[EXTRACTED INFORMATION]

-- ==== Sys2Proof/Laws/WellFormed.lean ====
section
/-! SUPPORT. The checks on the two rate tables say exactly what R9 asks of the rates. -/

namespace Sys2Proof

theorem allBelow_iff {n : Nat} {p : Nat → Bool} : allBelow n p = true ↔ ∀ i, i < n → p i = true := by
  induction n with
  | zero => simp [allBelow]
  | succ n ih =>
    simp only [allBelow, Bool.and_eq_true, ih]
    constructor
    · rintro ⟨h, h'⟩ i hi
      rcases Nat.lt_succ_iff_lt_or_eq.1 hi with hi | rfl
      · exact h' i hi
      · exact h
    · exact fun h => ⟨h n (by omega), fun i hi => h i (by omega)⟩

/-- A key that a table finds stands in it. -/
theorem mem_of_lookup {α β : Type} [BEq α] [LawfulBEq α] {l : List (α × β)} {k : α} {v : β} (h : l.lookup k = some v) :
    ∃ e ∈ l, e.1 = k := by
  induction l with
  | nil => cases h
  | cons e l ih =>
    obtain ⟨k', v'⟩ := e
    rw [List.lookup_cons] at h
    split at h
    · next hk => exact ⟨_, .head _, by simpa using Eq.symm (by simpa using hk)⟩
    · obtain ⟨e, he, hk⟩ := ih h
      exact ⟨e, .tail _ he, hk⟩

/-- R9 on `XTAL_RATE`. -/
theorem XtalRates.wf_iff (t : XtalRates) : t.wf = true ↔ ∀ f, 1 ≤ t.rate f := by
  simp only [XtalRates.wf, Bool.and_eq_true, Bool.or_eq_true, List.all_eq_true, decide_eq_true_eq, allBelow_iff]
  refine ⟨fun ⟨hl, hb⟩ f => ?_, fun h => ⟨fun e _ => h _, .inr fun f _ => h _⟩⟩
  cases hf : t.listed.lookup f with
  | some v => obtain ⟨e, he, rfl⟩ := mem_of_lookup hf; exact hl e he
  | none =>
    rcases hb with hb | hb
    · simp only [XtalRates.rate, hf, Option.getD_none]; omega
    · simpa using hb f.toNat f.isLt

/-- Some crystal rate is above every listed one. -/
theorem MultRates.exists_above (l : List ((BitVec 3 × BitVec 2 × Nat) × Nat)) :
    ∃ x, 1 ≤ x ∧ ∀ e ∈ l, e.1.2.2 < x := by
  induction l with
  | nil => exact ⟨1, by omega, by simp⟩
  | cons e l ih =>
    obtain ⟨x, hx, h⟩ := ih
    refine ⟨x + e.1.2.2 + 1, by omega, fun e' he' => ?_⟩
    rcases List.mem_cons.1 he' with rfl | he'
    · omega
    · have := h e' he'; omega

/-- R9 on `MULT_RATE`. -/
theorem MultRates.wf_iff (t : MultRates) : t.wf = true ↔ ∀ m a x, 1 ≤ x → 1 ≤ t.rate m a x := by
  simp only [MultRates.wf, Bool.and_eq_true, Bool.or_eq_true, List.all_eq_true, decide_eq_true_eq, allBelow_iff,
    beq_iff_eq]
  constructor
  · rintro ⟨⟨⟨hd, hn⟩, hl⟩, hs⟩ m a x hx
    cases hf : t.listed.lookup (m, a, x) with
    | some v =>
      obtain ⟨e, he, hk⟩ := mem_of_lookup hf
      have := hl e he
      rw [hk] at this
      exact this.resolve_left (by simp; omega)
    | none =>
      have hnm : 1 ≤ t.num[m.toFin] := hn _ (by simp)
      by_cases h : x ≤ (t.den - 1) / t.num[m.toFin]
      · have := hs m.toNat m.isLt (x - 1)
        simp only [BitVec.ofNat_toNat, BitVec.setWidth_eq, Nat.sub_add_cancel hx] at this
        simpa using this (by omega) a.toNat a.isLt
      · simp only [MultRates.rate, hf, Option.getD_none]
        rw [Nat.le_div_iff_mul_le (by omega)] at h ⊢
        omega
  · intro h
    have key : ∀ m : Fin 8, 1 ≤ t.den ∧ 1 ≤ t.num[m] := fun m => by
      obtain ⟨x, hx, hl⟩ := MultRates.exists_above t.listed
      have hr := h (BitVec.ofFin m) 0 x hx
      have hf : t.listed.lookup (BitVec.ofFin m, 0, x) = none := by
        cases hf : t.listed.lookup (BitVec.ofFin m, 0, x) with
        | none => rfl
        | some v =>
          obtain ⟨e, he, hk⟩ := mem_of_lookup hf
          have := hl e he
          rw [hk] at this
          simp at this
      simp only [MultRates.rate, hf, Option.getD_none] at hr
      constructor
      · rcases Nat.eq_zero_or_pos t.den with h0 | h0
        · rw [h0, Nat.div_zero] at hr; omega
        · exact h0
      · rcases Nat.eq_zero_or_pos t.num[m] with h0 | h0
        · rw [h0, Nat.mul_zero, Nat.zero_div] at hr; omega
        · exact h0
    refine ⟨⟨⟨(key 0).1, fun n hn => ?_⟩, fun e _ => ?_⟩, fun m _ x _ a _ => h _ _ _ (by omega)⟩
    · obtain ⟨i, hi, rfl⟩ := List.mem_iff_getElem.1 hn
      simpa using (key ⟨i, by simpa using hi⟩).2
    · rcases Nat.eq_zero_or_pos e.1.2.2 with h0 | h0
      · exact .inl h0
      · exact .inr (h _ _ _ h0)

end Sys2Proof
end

[/EXTRACTED INFORMATION]
[EXTRACTED INFORMATION]

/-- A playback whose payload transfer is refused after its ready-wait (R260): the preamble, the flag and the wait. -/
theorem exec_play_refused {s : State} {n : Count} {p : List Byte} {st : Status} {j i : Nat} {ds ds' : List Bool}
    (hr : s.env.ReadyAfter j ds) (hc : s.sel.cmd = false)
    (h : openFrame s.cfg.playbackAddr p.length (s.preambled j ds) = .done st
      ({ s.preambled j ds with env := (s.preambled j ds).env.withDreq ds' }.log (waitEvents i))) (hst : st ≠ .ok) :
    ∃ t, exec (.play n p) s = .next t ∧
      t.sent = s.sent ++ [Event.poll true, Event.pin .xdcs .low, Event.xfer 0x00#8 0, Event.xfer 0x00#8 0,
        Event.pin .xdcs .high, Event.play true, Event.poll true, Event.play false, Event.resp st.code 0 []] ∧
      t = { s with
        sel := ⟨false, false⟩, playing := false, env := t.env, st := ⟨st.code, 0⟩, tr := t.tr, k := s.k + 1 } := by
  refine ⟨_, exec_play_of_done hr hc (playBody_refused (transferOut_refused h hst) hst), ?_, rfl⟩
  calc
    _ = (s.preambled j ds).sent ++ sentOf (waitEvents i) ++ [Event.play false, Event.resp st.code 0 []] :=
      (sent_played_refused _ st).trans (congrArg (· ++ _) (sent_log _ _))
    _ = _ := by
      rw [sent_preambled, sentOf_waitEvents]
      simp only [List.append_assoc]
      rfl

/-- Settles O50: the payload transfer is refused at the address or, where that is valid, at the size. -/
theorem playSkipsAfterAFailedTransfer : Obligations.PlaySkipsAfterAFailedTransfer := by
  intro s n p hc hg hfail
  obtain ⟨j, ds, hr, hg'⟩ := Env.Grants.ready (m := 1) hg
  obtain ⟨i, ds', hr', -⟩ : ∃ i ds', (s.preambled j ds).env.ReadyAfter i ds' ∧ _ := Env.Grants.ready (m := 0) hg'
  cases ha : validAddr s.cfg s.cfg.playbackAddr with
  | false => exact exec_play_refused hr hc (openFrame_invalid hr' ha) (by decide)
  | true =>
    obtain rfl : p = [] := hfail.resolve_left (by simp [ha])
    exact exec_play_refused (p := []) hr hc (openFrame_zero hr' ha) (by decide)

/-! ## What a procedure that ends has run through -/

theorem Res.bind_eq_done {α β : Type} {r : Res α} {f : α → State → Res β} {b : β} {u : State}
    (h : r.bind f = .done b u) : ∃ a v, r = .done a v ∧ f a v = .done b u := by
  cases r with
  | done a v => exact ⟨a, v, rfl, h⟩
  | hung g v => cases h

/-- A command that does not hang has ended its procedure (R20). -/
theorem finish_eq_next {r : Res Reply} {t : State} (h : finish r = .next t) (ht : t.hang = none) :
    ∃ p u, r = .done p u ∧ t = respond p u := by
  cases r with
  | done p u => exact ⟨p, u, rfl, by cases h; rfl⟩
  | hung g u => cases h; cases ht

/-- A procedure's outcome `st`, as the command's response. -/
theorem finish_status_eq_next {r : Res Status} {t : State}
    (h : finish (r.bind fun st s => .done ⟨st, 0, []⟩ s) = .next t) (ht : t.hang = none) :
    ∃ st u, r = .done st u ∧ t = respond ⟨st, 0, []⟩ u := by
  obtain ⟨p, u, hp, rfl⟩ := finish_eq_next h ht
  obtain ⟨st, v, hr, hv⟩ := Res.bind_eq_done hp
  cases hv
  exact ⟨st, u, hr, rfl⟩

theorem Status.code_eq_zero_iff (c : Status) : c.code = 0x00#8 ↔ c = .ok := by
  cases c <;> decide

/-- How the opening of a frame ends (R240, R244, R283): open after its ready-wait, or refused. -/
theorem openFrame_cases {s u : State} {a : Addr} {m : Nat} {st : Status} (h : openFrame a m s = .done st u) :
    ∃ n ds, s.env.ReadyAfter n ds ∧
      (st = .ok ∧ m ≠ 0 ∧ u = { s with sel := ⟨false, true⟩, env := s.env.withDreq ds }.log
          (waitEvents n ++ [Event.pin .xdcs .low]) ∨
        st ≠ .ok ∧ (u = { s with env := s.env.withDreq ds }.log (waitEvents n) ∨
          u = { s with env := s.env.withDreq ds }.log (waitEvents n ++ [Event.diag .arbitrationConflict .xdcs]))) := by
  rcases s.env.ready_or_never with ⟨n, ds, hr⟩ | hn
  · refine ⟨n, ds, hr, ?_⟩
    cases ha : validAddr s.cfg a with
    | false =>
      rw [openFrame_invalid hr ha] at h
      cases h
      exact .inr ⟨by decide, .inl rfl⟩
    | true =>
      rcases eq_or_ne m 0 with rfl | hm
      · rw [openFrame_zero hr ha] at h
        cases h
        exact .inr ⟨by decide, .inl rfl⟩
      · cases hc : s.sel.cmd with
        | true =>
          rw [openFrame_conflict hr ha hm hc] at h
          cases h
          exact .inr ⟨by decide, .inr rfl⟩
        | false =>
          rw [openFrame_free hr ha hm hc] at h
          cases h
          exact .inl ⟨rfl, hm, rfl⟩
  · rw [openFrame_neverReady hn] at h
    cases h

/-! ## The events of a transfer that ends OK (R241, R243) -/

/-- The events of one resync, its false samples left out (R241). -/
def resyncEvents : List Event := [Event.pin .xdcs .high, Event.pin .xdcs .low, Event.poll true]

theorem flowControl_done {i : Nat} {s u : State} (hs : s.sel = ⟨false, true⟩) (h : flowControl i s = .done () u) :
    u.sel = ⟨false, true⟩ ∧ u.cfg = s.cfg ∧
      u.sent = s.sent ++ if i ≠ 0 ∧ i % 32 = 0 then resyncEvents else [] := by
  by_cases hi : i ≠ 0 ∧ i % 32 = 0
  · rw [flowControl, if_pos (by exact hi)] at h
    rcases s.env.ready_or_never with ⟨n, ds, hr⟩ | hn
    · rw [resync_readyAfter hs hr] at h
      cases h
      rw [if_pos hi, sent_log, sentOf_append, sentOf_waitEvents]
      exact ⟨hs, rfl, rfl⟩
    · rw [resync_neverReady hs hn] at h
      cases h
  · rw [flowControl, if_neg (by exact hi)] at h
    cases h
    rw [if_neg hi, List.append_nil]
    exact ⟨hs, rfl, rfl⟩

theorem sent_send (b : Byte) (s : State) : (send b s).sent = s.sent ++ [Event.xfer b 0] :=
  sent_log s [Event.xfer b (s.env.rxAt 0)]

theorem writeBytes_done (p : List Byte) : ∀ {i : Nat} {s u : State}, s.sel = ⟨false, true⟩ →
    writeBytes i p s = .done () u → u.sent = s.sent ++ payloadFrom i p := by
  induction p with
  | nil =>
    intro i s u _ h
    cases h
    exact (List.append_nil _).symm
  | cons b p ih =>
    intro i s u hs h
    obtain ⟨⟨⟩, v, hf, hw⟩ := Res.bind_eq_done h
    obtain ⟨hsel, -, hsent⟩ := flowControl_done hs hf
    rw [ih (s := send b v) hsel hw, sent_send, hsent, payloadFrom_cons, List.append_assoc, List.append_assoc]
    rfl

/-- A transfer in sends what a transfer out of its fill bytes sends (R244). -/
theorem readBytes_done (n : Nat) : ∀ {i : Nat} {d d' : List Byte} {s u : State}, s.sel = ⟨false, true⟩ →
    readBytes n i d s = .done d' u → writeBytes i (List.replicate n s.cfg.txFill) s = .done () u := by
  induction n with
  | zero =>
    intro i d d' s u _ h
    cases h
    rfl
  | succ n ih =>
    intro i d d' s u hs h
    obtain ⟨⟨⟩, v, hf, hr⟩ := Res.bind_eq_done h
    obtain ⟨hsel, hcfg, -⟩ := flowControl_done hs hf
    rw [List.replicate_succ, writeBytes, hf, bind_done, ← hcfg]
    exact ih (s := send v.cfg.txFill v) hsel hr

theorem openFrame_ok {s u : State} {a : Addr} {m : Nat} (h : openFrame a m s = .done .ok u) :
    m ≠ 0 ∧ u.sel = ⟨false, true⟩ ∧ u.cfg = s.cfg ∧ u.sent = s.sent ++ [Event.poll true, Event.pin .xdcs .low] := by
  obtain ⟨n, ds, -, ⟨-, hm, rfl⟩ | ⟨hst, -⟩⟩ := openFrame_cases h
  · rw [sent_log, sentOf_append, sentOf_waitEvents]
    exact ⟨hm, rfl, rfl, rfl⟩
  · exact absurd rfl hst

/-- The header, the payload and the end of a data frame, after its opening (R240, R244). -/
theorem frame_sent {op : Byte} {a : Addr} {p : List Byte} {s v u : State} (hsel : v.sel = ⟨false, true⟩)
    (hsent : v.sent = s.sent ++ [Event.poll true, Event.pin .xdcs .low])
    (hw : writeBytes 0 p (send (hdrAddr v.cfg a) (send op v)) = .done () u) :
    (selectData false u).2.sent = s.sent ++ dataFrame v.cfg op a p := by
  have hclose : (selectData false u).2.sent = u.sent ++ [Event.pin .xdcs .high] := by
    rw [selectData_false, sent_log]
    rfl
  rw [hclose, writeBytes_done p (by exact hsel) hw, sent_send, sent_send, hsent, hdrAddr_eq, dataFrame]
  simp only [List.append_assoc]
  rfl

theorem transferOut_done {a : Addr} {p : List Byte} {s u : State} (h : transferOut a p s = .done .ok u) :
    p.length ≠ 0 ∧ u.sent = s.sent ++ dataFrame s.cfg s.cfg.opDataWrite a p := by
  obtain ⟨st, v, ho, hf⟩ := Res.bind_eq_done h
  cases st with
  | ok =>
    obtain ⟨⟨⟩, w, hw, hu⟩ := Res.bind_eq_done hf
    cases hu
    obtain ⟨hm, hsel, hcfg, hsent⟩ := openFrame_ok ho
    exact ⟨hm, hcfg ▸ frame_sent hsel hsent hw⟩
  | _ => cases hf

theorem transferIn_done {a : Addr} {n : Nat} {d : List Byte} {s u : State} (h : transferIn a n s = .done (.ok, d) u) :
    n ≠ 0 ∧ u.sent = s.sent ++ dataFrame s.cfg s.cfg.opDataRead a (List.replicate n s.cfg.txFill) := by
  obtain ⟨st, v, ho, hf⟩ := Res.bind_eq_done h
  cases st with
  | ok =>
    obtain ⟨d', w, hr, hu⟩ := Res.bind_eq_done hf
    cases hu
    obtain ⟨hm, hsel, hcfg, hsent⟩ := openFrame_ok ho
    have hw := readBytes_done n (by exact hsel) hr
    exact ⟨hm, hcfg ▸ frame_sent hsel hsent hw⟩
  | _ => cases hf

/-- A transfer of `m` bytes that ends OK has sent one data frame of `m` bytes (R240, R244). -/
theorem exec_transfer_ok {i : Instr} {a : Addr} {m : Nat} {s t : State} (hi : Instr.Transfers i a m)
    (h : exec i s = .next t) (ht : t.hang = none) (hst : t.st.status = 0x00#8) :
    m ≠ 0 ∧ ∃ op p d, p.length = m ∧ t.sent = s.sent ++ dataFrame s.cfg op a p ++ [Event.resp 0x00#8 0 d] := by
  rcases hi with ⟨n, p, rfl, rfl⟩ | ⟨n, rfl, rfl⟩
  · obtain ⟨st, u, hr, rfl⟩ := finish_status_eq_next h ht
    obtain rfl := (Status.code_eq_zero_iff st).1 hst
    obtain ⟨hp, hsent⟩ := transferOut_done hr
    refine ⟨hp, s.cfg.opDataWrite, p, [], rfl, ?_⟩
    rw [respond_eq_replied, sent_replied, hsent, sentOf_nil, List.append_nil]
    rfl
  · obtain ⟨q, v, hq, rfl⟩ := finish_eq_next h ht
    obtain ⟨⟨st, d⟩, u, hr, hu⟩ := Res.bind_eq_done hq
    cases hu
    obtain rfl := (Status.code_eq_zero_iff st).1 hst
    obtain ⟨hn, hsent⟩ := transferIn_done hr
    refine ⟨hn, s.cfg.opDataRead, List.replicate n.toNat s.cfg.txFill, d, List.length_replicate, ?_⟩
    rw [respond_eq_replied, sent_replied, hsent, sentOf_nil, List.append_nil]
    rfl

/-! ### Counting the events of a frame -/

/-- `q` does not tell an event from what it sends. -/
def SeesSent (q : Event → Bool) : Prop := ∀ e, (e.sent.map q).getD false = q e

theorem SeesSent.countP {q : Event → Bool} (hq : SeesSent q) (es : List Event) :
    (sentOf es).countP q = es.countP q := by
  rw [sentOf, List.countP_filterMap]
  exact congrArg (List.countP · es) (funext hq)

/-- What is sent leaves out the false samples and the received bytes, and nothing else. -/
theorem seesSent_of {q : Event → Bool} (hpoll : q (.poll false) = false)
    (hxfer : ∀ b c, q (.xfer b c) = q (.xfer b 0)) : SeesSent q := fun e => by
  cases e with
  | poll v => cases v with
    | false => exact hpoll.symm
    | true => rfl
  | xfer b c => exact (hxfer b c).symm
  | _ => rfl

[/EXTRACTED INFORMATION]

- [WHAT YOU WILL DO] Once you have read the entries above, state how many of their lines include "validAddr", giving the number alone.

- [SOLUTION] 2